# Hydrogen hazard?



## ww321q (Mar 28, 2008)

I would think that you would really have to be cooking the batteries to give off enough hydrogen to blow up . In a confined space the gas will be more apt to build to a rich enough state to be ignited . But in a garage I wouldn't think so . Maybe if your charger sticks wide open max amps and you start to melt down the batteries . Probably more chance of shorted batteries or cables getting hot and catching on fire and burning then an explosion . It may also depend on how much you love your wife  J.W.


----------



## tj4fa (May 25, 2008)

BikerA said:


> My wife is on the second floor of our garage with a propane heater. Is the H emitted during charging an explosion or fire hazard?


Definitely YES!!

The National Electric Code NFPA 70 Article 625 requires among other things an interlocked exhaust fan when charging your EV inside your garage to remove gas vapors.

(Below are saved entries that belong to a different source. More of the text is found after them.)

/-- The frame start at which the hold of the selected button ends. -/
theorem frameStart_ends {b : Fin Config.buttonCount} (he : s.engine = .active)
    (hb : s.buttons.selection = some b) (hh : holdEnds s.buttons = true) :
    (frameStart s).buttons = { (frameStepped s).buttons with activated := false, hold := 0, phase := 0 }
      ∧ (frameStart s).tiles = (mark (footprintsOf s (boundTo b)
          ++ footprintsOf (s.setButtons (frameStart s).buttons) (boundTo b)) (frameStepped s)).tiles := by
  obtain ⟨f, hf⟩ := frameStepped_redisplay (s := s)
  generalize hw : handStateWord s (frameStepped s) = w
  have hbuttons : w.buttons = (frameStepped s).buttons := by rw [← hw, handStateWord_buttons]
  have htiles : w.tiles = (frameStepped s).tiles := by rw [← hw, handStateWord_tiles]
  have hplane : w.tiles.plane = s.tiles.plane := by rw [htiles, frameStepped_plane]
  have hobjects : w.objects = s.objects := by rw [← hw, handStateWord_objects, frameStepped_objects]
  have hlist : w.list = s.list := by rw [← hw, handStateWord_list, frameStepped_list]
  have hstart : frameStart s
      = editButtons b { w.buttons with activated := false, hold := 0, phase := 0 } w := by
    rw [frameStart_active he, hw]
    exact holdAndPulse_ended (by rw [hbuttons, hf]; exact hb) (by rw [← hw, holdEnds_stepped, hh])
  rw [hstart, editButtons_buttons, hbuttons]
  refine ⟨rfl, ?_⟩
  generalize { (frameStepped s).buttons with activated := false, hold := 0, phase := 0 } = bt
  have hafter : footprintsOf (w.setButtons bt) (boundTo b) = footprintsOf (s.setButtons bt) (boundTo b) :=
    footprintsOf_congr (s := s.setButtons bt) (t := w.setButtons bt) hplane hobjects rfl hlist _
  have hbefore : footprintsOf w (boundTo b) = footprintsOf s (boundTo b) :=
    footprintsOf_redisplay hplane hobjects hlist (hbuttons.trans hf) _
  rw [editButtons, markBeforeAfter_tiles (s := w) (t := w.setButtons bt) rfl _ hafter, hbefore]
  exact mark_tiles_congr htiles _

/-- The frame start at which no hold ends counts the hold and moves the phase. -/
theorem frameStart_counts (he : s.engine = .active) (hh : holdEnds s.buttons = false) :
    (frameStart s).buttons.activated = s.buttons.activated
      ∧ (frameStart s).buttons.phase = s.buttons.nextPhase
      ∧ (frameStart s).buttons.hold = if s.buttons.selection.isSome && s.buttons.activated then
          s.buttons.hold - 1 else s.buttons.hold := by
  obtain ⟨f, hf⟩ := frameStepped_redisplay (s := s)
  rw [frameStart_active he]
  have hends := holdEnds_stepped s s
  rw [hh] at hends
  unfold holdAndPulse
  rw [handStateWord_buttons, hf] at hends ⊢
  have hphase : (s.buttons.redisplay f).nextPhase = s.buttons.nextPhase := by
    unfold ButtonTable.nextPhase
    rw [lookInUse_redisplay]
    rfl
  rw [show (s.buttons.redisplay f).selection = s.buttons.selection from rfl]
  split
  next hs =>
    have hlook : lookInUse s.buttons = none := by simp [lookInUse, hs]
    refine ⟨rfl, ?_, ?_⟩
    · simp [ButtonTable.nextPhase, hlook]
    · simp [ButtonTable.redisplay, hs]
  next b hs =>
    rw [if_neg (by rw [hends]; decide), State.setButtons_buttons, hphase]
    exact ⟨rfl, rfl, by simp [ButtonTable.redisplay, hs]⟩

end

/-- Settles O30. -/
theorem holdAndPulseAtFrameStart : Obligations.HoldAndPulseAtFrameStart := by
  refine ⟨fun s he => ⟨fun hhold => ?_, fun hhold => ?_⟩, fun s he => ?_, fun bt => ⟨fun h => ?_, fun b h => ?_⟩⟩
  · have hh := (holdEnds_iff s.buttons).2 hhold
    obtain ⟨b, hb⟩ := Option.isSome_iff_exists.1 hhold.1
    obtain ⟨hbuttons, htiles⟩ := frameStart_ends he hb hh
    have htook := finish_took (frameStart s)
    have hbt : (finish (frameStart s)).buttons = (frameStart s).buttons := finish_buttons _
    refine ⟨_, frameCase_due ?_, rfl, ?_, ?_, ?_, ?_, fun hdue c hc => ?_, fun hdue c hc => ?_,
      fun c hc hne hpl => ?_⟩
    · simp [holdEndDue, he, hh]
    · rw [hbt, frameStart_selection he]
    · rw [hbt, hbuttons]
    · rw [hbt, hbuttons]
    · rw [hbt, hbuttons]
    · obtain rfl := Option.some.inj (hb.symm.trans hc)
      have hstep := frameStepped_of_not_due hdue
      have hfront : backPage (frameStart s) = backPage s := by
        rw [backPage, frameStart_page he, hstep, stepTransition_page]
        rfl
      have hsame : (frameStepped s).tiles = s.tiles := by
        rw [hstep, stepTransition_tiles]
        rfl
      rw [htiles, mark_tiles_congr hsame, frameStart_render, hfront] at htook
      rw [hbt]
      exact htook
    · obtain rfl := Option.some.inj (hb.symm.trans hc)
      have hflip := frameStepped_flip hdue
      have hfront : backPage (frameStart s) = s.page.front := by
        rw [backPage, frameStart_page he, hflip, flip_page]
        exact Page.other_other _
      have hcleared : (frameStepped s).tiles = (s.setTiles { s.tiles with flipWanted := false }).tiles := by
        rw [hflip, flip_tiles]
        rfl
      rw [htiles, mark_tiles_congr hcleared, frameStart_render, hfront] at htook
      rw [hbt]
      exact htook
    · obtain rfl := Option.some.inj (hb.symm.trans hc)
      rw [htook.flipWanted, htiles]
      exact mark_flipWanted (fun hnil => hne (List.append_eq_nil_iff.1 hnil).1)
        (by rw [frameStepped_plane]; exact hpl)
  · have hh : holdEnds s.buttons = false := by
      rw [← Bool.not_eq_true, holdEnds_iff]
      exact hhold
    obtain ⟨hact, hphase, hcount⟩ := frameStart_counts he hh
    refine ⟨frameCase_not_due (by simp [holdEndDue, hh]), _, rfl, ?_, ?_, fun hs ha => ?_, fun ha => ?_, ?_⟩
    all_goals rw [finish_buttons]
    · exact frameStart_selection he
    · exact hact
    · rw [hcount, hs, ha]
      rfl
    · rw [hcount, ha, Bool.and_false]
      rfl
    · exact hphase
  · exact frameCase_not_due (by simp [holdEndDue, he])
  · simp [lookInUse, h]
  · simp only [lookInUse, h]

end Sys2Proof.Machine
end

Any spark or open flame (gas water heater?) can set the hydrogen gas off.

Either back off on the indoor charging until you can check into it further or jack up the life insurance policy on your wife.


----------



## Schmism (Aug 16, 2008)

tj4fa said:


> Definitely YES!!
> 
> The National Electric Code NFPA 70 Article 625 requires among other things an interlocked exhaust fan when charging your EV inside your garage to remove gas vapors.
> 
> ...



the sky is falling the sky is falling.....

H2 requires 4% concentration to ignite. 

some back of the envolope calcs
20x20x8' garage.... =3200cubic ft
4% concentration of 3200cuft = 128 cuft of H2

you know one of those compressed H2 cylinders....

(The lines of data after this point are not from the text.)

-- ==== Sys2Proof/Machine/Clock.lean ====
section
/-! DEFINITION. The region constants of the clock generator and the PPU (spec/64_orchestrator.md R596, spec/62_ppu.md R452). -/

namespace Sys2Proof

/-- `MASTER_HZ` (R596). -/
def Region.masterHz : Region → Nat
  | .ntsc => 21477272
  | .pal => 26601712

/-- `CPU_DIV`, master cycles per CPU cycle (R596). -/
def Region.cpuDiv : Region → Nat
  | .ntsc => 12
  | .pal => 16

/-- `PPU_DIV`, master cycles per PPU dot (R596, R452). -/
def Region.ppuDiv : Region → Nat
  | .ntsc => 4
  | .pal => 5

/-- `PRE`, the pre-render line (R452). -/
def Region.preLine : Region → Nat
  | .ntsc => 261
  | .pal => 311

/-- `ODD_SKIP` (R451, R452; D29). -/
def Region.oddSkip : Region → Bool
  | .ntsc => true
  | .pal => false

end Sys2Proof
end

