-- ==== Sys2Proof/Machine/Step.lean ====
section
/-! DEFINITION. One step of the machine, and the state whose next step runs a given instruction. -/

namespace Sys2Proof.Machine

/-- One `step()` of the machine (spec/64_orchestrator.md R600; spec/60_exceptions.md R326). In OFF the machine is not stepped
(R601); a state in which a stall loop did not end has no next state (log 6). -/
def step (s : State) : Host.Outcome State Fault Refusal :=
  if s.power = .off then .fault .notPowered
  else if s.hung then .fault .stallNeverEnds
  else checkHung (boundary s)

/-- `s` with the instruction of a table word stored where `step` fetches next, and nothing pending before it (log 17). -/
def State.withFetchWord (s : State) (nbits w : Nat) : State :=
  let s := fetchable (readyToFetch s)
  placeBytes s.cpu.pc (tableBytes nbits w) s

end Sys2Proof.Machine
end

a standard H2 tank is 300cuft. so you'd have to release almost half a tank of H2 in your garage before worrying about blowing up the house.

obviously the smaller the space the less of it you need before it reaches that magic 4% concentration, which is why they recommended venting the trunks/battery compartments.

personally id be more worried about CO poisoning with the propane heater. but suffocating to death never sounds as bad as blowing up.


----------



## ww321q (Mar 28, 2008)

Oh God ! thank you Schmism !!! I think there is a greater danger of the electric system or charger system starting a fire then hydrogen gas blowing up . J.W.


----------



## madderscience (Jun 28, 2008)

Battery charging CAN create enough H2 for a hydrogen explosion:
www.mikeholt.com/documents/safety/pdf/messagefromfiremarshall.pdf

Its true that this example isn't an EV and there are more batteries here than any normal EV has, and it sounds like several things went wrong to cause it, but scale everything down proportionally and a small garage with an EV parked in it and charging for a couple days could do it.

A bigger risk though might be if your EV has unventilated, sealed battery compartments such as a trunk which can capture the gas and concentrate it; and this compartment also has electrical wiring. I put ventilation fans into my car in a couple of places that run when charging and driving to avoid gas buildup.

Short answer, install some ventilation or charge outside. Doesn't need to be a whole lot. an exhaust fan mounted high, or a ridge vent would do it.


----------



## ww321q (Mar 28, 2008)

That stuff ain't that dangerous !!! J.W.


----------



## TX_Dj (Jul 25, 2008)

Just for clarity-

The hindenburg (and other hydrogen-filled dirigibles) did not catch fire due to the hydrogen, but due to the skin that holds the hydrogen in for lift.

If you have a high enough concentration of hydrogen (i.e. sufficient lack of air), then it will not burn. All fuels require some ratio of oxygen in order to burn.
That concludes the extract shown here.